Task to complete
Each line of the data below from the one holding "let s := s.modFu k fun x =>" to the one holding "match stoppingKind c.req.stopMask", inclusive, is to be reproduced exactly; no other line belongs in the answer.

==== Data in this exercise ====

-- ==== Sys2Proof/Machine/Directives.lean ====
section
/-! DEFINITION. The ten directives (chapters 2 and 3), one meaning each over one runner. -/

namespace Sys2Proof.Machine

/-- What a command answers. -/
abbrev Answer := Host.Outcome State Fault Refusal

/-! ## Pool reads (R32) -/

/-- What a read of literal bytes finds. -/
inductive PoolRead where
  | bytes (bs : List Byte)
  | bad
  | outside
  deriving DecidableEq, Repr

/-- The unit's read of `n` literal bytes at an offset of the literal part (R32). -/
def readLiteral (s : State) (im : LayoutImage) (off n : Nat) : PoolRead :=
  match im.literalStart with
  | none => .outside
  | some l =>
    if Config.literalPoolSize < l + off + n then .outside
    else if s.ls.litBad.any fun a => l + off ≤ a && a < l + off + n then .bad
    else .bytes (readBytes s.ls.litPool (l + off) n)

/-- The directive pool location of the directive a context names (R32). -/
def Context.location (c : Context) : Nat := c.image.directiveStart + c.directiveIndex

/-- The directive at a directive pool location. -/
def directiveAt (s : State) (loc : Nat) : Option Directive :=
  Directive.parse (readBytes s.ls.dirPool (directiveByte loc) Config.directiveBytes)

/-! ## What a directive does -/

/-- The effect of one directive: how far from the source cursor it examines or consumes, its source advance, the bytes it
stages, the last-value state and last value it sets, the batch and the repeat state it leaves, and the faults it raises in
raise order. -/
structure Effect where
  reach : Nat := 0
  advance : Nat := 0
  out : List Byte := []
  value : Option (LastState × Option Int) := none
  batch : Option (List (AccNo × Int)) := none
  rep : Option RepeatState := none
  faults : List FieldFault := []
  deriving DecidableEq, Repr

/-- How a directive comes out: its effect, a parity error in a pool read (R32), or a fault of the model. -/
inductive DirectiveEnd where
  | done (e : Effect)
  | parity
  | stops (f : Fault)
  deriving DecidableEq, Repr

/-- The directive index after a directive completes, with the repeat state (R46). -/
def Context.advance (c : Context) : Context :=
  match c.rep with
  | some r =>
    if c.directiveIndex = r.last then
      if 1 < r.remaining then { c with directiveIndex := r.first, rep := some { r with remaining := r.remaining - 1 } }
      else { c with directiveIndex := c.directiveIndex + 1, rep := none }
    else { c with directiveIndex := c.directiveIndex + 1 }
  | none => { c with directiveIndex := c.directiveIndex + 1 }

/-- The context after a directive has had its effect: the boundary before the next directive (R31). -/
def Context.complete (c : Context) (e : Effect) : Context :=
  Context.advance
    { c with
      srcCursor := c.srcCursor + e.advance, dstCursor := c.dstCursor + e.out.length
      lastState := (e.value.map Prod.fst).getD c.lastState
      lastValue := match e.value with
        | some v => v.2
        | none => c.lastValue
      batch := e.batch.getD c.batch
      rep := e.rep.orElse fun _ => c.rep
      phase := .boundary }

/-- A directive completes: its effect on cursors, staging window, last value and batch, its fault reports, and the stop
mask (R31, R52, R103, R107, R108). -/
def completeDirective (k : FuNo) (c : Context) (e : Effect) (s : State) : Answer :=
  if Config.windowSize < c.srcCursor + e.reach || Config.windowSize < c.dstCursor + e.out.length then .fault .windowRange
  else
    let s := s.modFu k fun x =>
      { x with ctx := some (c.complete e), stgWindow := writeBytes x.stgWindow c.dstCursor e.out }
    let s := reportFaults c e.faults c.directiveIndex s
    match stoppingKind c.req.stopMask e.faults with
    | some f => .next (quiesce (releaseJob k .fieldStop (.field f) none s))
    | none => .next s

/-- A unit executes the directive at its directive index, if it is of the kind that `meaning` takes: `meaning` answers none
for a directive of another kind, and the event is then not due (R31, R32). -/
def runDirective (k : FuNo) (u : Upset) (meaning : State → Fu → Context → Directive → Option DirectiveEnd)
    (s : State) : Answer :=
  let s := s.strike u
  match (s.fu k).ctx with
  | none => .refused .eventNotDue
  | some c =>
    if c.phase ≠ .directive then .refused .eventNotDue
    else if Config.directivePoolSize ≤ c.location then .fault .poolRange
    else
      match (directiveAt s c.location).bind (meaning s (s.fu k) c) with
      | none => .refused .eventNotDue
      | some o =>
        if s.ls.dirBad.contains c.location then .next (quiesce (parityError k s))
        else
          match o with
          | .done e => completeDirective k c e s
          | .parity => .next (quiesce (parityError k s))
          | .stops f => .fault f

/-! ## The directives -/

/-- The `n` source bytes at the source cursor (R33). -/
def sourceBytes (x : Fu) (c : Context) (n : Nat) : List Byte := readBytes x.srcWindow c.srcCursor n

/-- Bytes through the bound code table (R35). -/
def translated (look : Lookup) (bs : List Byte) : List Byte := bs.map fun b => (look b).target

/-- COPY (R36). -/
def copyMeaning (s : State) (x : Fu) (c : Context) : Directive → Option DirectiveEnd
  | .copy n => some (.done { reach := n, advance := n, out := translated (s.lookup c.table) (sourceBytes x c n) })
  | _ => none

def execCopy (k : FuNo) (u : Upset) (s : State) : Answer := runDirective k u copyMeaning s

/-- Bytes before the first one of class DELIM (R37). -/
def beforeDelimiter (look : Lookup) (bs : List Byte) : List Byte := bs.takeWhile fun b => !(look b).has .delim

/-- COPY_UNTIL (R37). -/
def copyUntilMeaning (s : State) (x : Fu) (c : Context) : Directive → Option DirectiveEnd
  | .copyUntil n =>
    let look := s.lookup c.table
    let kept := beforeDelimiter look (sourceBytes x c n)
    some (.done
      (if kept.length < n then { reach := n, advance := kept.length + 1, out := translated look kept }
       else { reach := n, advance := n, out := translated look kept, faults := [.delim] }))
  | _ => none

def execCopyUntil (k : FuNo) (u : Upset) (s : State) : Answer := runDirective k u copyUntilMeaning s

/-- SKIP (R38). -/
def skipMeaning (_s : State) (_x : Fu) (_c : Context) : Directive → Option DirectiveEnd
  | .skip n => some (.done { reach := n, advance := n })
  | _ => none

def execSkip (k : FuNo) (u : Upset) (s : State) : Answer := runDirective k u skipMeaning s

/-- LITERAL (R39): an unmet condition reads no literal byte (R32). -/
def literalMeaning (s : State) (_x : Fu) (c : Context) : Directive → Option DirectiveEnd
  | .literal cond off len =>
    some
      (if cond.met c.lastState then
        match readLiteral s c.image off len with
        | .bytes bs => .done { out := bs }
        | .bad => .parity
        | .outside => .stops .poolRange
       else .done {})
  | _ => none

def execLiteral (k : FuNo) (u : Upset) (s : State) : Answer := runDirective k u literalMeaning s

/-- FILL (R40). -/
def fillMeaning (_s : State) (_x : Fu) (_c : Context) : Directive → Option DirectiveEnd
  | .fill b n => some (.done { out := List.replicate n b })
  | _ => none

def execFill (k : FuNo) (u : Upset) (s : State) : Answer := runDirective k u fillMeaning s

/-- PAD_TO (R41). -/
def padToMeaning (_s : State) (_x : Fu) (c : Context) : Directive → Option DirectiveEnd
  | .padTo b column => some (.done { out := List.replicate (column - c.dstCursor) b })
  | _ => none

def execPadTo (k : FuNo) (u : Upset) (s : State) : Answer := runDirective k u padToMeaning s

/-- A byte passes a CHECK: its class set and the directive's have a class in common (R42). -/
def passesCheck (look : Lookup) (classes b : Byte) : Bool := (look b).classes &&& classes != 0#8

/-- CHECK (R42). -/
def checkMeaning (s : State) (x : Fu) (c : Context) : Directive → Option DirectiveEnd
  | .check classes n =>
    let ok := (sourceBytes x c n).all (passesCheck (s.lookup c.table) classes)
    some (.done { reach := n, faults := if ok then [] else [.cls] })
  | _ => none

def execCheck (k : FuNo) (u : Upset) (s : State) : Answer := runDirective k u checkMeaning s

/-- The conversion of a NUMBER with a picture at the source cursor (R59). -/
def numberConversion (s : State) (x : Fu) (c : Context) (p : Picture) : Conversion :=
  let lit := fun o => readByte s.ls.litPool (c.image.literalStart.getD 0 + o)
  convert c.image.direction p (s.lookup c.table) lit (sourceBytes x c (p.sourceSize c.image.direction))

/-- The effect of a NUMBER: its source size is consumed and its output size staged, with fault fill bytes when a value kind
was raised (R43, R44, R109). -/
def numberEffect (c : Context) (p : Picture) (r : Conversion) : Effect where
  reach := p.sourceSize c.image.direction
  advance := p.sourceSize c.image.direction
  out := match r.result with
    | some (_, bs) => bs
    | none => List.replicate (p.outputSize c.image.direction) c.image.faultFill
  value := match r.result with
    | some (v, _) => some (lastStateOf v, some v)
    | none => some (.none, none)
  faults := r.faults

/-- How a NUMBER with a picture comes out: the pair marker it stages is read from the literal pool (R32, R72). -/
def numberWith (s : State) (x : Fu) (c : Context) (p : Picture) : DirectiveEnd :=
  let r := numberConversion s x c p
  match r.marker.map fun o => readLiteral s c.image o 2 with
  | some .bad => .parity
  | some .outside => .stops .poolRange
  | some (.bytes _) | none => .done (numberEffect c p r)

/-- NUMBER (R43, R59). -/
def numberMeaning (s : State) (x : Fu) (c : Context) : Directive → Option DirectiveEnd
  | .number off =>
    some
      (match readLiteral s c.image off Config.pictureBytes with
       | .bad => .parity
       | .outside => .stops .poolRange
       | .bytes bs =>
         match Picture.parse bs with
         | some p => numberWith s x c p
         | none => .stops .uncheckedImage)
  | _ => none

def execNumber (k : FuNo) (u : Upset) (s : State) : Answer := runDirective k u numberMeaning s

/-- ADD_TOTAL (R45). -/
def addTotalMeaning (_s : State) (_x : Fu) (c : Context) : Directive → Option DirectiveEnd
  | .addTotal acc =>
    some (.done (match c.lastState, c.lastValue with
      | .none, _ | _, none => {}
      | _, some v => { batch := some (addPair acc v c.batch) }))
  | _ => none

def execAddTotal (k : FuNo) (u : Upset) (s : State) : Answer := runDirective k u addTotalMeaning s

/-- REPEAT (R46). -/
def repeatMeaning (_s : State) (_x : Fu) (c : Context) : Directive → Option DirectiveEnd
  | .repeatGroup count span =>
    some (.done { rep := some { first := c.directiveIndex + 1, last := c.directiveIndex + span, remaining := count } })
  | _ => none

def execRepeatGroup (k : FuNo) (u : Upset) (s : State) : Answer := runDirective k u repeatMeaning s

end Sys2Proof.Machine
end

====

Answer to this exercise
    let s := s.modFu k fun x =>
      { x with ctx := some (c.complete e), stgWindow := writeBytes x.stgWindow c.dstCursor e.out }
    let s := reportFaults c e.faults c.directiveIndex s
    match stoppingKind c.req.stopMask e.faults with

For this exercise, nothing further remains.